Records provided:
-- ==== Sys2Proof/Laws/Boundary.lean ====
section
/-! SUPPORT. What the host's move `step`, the run `stepN` and the loop `execute` can do, one step at a
time (spec/10_state.md R33, R36, spec/40_step_and_dispatch.md R77). -/

namespace Sys2Proof.Machine

/-- A step always has a next state, and it is that of the move `step` (R33). -/
theorem step_eq_next_move (s : State) : step s = .next (s.move .step) := by
  obtain ⟨t, ht⟩ : ∃ t, step s = .next t := by
    by_cases hs : s.st = .active
    · cases h : s.decodeAt Config.opset s.ip with
      | ok ir =>
        obtain ⟨t, ht, -⟩ := exec_cases ir.instr s
        exact ⟨t, (stepUnder_active_ok hs h).trans ht⟩
      | error k => exact ⟨_, stepUnder_active_error hs h⟩
    · exact ⟨s, stepUnder_of_not_active hs⟩
  rw [State.move, ht]

@[simp] theorem stepN_zero (s : State) : stepN 0 s = s := rfl

@[simp] theorem stepN_succ (k : Nat) (s : State) : stepN (k + 1) s = stepN k (s.move .step) := rfl

/-- One turn of the loop (R77). -/
theorem execute_succ_of_active {s : State} (h : s.st = .active) (fuel : Nat) :
    execute (fuel + 1) s = execute fuel (s.move .step) := by
  rw [execute.eq_def]
  simp only [h, step_eq_next_move]

/-- Without fuel an active machine has no result yet (R79, log entry 9). -/
theorem execute_zero_of_active {s : State} (h : s.st = .active) : execute 0 s = none := by
  rw [execute.eq_def]
  simp only [h]

end Sys2Proof.Machine
end

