-- ==== Sys2Proof/Laws/PerInstr.lean ====
section
/-! SUPPORT. The per-instruction family `Layout`: the encoding of every instruction has the number of
words of R55, and its opcode word is a non-negative numeral of at most five digits (R59). -/

namespace Sys2Proof.Laws

def Layout.Statement (i : Instr) : Prop :=
  (encode i).length = i.op.length ∧ i.opcodeWord.toNat = i.op.base + digitsFrom 1 i.params ∧
    i.opcodeWord.toNat < 100000

theorem Mode.digit_le (m : Mode) : m.digit ≤ 1 := by cases m <;> decide

theorem layout_of_digits {i : Instr} (h : digitsFrom 1 i.params ≤ 11100) : Layout.Statement i := by
  have hb := Op.base_lt i.op
  have hw : i.opcodeWord.toNat = i.op.base + digitsFrom 1 i.params := by
    rw [Instr.opcodeWord, BitVec.toNat_ofNat]
    omega
  refine ⟨?_, hw, by omega⟩
  rw [encode, List.length_cons, List.length_map, Instr.params_length, Op.length_eq]
  omega

theorem digits_three (a b c : Param) : digitsFrom 1 [a, b, c] ≤ 11100 := by
  have := Mode.digit_le a.mode
  have := Mode.digit_le b.mode
  have := Mode.digit_le c.mode
  simp only [digitsFrom]
  omega

theorem digits_two (a b : Param) : digitsFrom 1 [a, b] ≤ 11100 := by
  have := Mode.digit_le a.mode
  have := Mode.digit_le b.mode
  simp only [digitsFrom]
  omega

theorem digits_one (a : Param) : digitsFrom 1 [a] ≤ 11100 := by
  have := Mode.digit_le a.mode
  simp only [digitsFrom]
  omega

theorem Layout.add (p1 p2 dst : Param) : Layout.Statement (.add p1 p2 dst) :=
  layout_of_digits (digits_three p1 p2 dst)

theorem Layout.multiply (p1 p2 dst : Param) : Layout.Statement (.multiply p1 p2 dst) :=
  layout_of_digits (digits_three p1 p2 dst)

theorem Layout.input (dst : Param) : Layout.Statement (.input dst) :=
  layout_of_digits (digits_one dst)

theorem Layout.output (p1 : Param) : Layout.Statement (.output p1) :=
  layout_of_digits (digits_one p1)

theorem Layout.jumpIfTrue (p1 p2 : Param) : Layout.Statement (.jumpIfTrue p1 p2) :=
  layout_of_digits (digits_two p1 p2)

theorem Layout.jumpIfFalse (p1 p2 : Param) : Layout.Statement (.jumpIfFalse p1 p2) :=
  layout_of_digits (digits_two p1 p2)

theorem Layout.lessThan (p1 p2 dst : Param) : Layout.Statement (.lessThan p1 p2 dst) :=
  layout_of_digits (digits_three p1 p2 dst)

theorem Layout.equals (p1 p2 dst : Param) : Layout.Statement (.equals p1 p2 dst) :=
  layout_of_digits (digits_three p1 p2 dst)

theorem Layout.halt : Layout.Statement .halt := layout_of_digits (by decide)

end Sys2Proof.Laws
end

What is expected: Write the material out again in full, leaving no line out.

Output of the task:
-- ==== Sys2Proof/Laws/Boundary.lean ====
section
/-! SUPPORT. What the host's move `step`, the run `stepN` and the loop `execute` can do, one step at a
time (spec/10_state.md R33, R36, spec/40_step_and_dispatch.md R77). -/

namespace Sys2Proof.Machine

/-- A step always has a next state, and it is that of the move `step` (R33). -/
theorem step_eq_next_move (s : State) : step s = .next (s.move .step) := by
  obtain ⟨t, ht⟩ : ∃ t, step s = .next t := by
    by_cases hs : s.st = .active
    · cases h : s.decodeAt Config.opset s.ip with
      | ok ir =>
        obtain ⟨t, ht, -⟩ := exec_cases ir.instr s
        exact ⟨t, (stepUnder_active_ok hs h).trans ht⟩
      | error k => exact ⟨_, stepUnder_active_error hs h⟩
    · exact ⟨s, stepUnder_of_not_active hs⟩
  rw [State.move, ht]

@[simp] theorem stepN_zero (s : State) : stepN 0 s = s := rfl

@[simp] theorem stepN_succ (k : Nat) (s : State) : stepN (k + 1) s = stepN k (s.move .step) := rfl

/-- One turn of the loop (R77). -/
theorem execute_succ_of_active {s : State} (h : s.st = .active) (fuel : Nat) :
    execute (fuel + 1) s = execute fuel (s.move .step) := by
  rw [execute.eq_def]
  simp only [h, step_eq_next_move]

/-- Without fuel an active machine has no result yet (R79, log entry 9). -/
theorem execute_zero_of_active {s : State} (h : s.st = .active) : execute 0 s = none := by
  rw [execute.eq_def]
  simp only [h]

end Sys2Proof.Machine
end

-- ==== Sys2Proof/Laws/PerInstr.lean ====
section
/-! SUPPORT. The per-instruction family `Layout`: the encoding of every instruction has the number of
words of R55, and its opcode word is a non-negative numeral of at most five digits (R59). -/

namespace Sys2Proof.Laws

def Layout.Statement (i : Instr) : Prop :=
  (encode i).length = i.op.length ∧ i.opcodeWord.toNat = i.op.base + digitsFrom 1 i.params ∧
    i.opcodeWord.toNat < 100000

theorem Mode.digit_le (m : Mode) : m.digit ≤ 1 := by cases m <;> decide

theorem layout_of_digits {i : Instr} (h : digitsFrom 1 i.params ≤ 11100) : Layout.Statement i := by
  have hb := Op.base_lt i.op
  have hw : i.opcodeWord.toNat = i.op.base + digitsFrom 1 i.params := by
    rw [Instr.opcodeWord, BitVec.toNat_ofNat]
    omega
  refine ⟨?_, hw, by omega⟩
  rw [encode, List.length_cons, List.length_map, Instr.params_length, Op.length_eq]
  omega

theorem digits_three (a b c : Param) : digitsFrom 1 [a, b, c] ≤ 11100 := by
  have := Mode.digit_le a.mode
  have := Mode.digit_le b.mode
  have := Mode.digit_le c.mode
  simp only [digitsFrom]
  omega

theorem digits_two (a b : Param) : digitsFrom 1 [a, b] ≤ 11100 := by
  have := Mode.digit_le a.mode
  have := Mode.digit_le b.mode
  simp only [digitsFrom]
  omega

theorem digits_one (a : Param) : digitsFrom 1 [a] ≤ 11100 := by
  have := Mode.digit_le a.mode
  simp only [digitsFrom]
  omega

theorem Layout.add (p1 p2 dst : Param) : Layout.Statement (.add p1 p2 dst) :=
  layout_of_digits (digits_three p1 p2 dst)

theorem Layout.multiply (p1 p2 dst : Param) : Layout.Statement (.multiply p1 p2 dst) :=
  layout_of_digits (digits_three p1 p2 dst)

theorem Layout.input (dst : Param) : Layout.Statement (.input dst) :=
  layout_of_digits (digits_one dst)

theorem Layout.output (p1 : Param) : Layout.Statement (.output p1) :=
  layout_of_digits (digits_one p1)

theorem Layout.jumpIfTrue (p1 p2 : Param) : Layout.Statement (.jumpIfTrue p1 p2) :=
  layout_of_digits (digits_two p1 p2)

theorem Layout.jumpIfFalse (p1 p2 : Param) : Layout.Statement (.jumpIfFalse p1 p2) :=
  layout_of_digits (digits_two p1 p2)

theorem Layout.lessThan (p1 p2 dst : Param) : Layout.Statement (.lessThan p1 p2 dst) :=
  layout_of_digits (digits_three p1 p2 dst)

theorem Layout.equals (p1 p2 dst : Param) : Layout.Statement (.equals p1 p2 dst) :=
  layout_of_digits (digits_three p1 p2 dst)

theorem Layout.halt : Layout.Statement .halt := layout_of_digits (by decide)

end Sys2Proof.Laws
end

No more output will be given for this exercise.